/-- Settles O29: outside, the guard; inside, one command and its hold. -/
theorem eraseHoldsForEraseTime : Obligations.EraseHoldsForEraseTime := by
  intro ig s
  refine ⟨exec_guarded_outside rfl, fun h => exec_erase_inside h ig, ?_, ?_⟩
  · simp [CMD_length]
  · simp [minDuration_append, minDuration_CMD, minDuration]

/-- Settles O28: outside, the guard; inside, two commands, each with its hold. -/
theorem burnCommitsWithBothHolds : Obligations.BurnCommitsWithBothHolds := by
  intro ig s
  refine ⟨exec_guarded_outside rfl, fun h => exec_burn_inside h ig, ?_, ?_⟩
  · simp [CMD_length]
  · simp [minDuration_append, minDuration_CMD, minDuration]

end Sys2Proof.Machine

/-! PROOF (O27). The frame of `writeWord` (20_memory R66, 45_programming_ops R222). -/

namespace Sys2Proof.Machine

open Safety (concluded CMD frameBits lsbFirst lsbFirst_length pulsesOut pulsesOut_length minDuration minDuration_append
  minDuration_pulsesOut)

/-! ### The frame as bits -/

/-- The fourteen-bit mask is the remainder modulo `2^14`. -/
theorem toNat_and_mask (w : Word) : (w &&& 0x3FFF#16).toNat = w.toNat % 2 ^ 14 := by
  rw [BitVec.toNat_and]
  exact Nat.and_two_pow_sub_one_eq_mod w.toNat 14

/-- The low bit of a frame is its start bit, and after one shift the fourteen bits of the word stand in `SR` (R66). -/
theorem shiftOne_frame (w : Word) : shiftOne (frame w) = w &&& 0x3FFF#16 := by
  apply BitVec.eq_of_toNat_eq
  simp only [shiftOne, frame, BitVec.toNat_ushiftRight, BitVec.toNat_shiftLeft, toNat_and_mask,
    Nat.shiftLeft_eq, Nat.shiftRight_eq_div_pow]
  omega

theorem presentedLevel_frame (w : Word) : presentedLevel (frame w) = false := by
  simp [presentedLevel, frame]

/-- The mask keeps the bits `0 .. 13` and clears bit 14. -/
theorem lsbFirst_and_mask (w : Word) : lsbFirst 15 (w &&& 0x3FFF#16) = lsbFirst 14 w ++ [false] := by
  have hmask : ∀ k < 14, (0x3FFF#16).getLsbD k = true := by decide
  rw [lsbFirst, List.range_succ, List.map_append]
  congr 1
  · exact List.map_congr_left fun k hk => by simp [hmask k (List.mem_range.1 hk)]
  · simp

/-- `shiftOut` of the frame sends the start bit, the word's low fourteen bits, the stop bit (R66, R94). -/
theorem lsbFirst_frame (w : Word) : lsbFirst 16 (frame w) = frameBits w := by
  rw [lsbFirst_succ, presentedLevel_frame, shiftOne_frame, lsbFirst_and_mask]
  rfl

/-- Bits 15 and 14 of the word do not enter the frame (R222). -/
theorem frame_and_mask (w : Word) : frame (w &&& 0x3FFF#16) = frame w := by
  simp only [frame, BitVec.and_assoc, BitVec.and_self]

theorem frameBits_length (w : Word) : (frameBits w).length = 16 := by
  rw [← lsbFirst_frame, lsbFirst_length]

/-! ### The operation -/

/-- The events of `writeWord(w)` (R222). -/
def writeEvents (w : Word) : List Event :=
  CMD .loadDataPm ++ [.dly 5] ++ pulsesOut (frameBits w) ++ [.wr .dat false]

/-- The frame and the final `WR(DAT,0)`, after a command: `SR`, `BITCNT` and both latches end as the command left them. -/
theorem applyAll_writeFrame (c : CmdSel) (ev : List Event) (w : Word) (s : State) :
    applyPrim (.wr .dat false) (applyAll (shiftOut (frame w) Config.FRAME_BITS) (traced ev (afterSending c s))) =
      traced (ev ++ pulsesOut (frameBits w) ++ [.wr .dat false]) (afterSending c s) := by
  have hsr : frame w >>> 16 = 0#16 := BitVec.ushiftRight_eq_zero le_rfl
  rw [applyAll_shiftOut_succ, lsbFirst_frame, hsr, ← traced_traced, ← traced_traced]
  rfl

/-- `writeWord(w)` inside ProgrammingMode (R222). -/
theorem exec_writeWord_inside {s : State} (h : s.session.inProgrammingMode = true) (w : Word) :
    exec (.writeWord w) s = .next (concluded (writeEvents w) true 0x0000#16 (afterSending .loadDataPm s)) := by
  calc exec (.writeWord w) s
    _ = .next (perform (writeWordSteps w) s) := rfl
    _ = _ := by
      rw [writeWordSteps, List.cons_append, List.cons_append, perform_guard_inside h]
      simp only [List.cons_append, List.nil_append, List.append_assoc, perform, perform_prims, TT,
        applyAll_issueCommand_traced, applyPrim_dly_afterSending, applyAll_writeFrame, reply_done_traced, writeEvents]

------------------------------

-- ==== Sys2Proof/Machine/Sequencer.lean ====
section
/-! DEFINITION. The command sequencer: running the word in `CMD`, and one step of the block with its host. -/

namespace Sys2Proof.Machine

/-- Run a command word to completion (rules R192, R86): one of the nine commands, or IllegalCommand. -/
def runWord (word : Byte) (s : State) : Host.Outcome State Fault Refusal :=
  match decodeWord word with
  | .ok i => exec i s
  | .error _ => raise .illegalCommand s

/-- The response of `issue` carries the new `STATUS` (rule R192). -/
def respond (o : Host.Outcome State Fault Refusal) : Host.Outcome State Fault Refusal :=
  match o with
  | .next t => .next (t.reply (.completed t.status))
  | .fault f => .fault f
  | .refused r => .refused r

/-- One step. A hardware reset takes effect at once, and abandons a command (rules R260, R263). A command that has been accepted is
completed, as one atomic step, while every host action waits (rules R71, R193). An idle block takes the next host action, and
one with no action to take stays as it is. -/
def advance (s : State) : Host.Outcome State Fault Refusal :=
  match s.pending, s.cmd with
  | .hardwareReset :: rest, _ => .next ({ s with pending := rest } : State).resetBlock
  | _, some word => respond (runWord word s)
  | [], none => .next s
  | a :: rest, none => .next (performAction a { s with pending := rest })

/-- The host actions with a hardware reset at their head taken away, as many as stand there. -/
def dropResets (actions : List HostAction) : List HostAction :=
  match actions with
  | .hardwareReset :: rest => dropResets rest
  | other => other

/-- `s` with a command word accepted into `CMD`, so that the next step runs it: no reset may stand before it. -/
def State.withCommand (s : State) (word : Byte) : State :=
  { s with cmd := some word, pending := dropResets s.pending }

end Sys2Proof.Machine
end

------------------------------

What this task involves> Begin at the line that has "left them. -/" in the entries above; stop after the line that has "traced (ev ++". Transcribe exactly those lines and no others.

Response to the exercise>
/-- The frame and the final `WR(DAT,0)`, after a command: `SR`, `BITCNT` and both latches end as the command left them. -/
theorem applyAll_writeFrame (c : CmdSel) (ev : List Event) (w : Word) (s : State) :
    applyPrim (.wr .dat false) (applyAll (shiftOut (frame w) Config.FRAME_BITS) (traced ev (afterSending c s))) =
      traced (ev ++ pulsesOut (frameBits w) ++ [.wr .dat false]) (afterSending c s) := by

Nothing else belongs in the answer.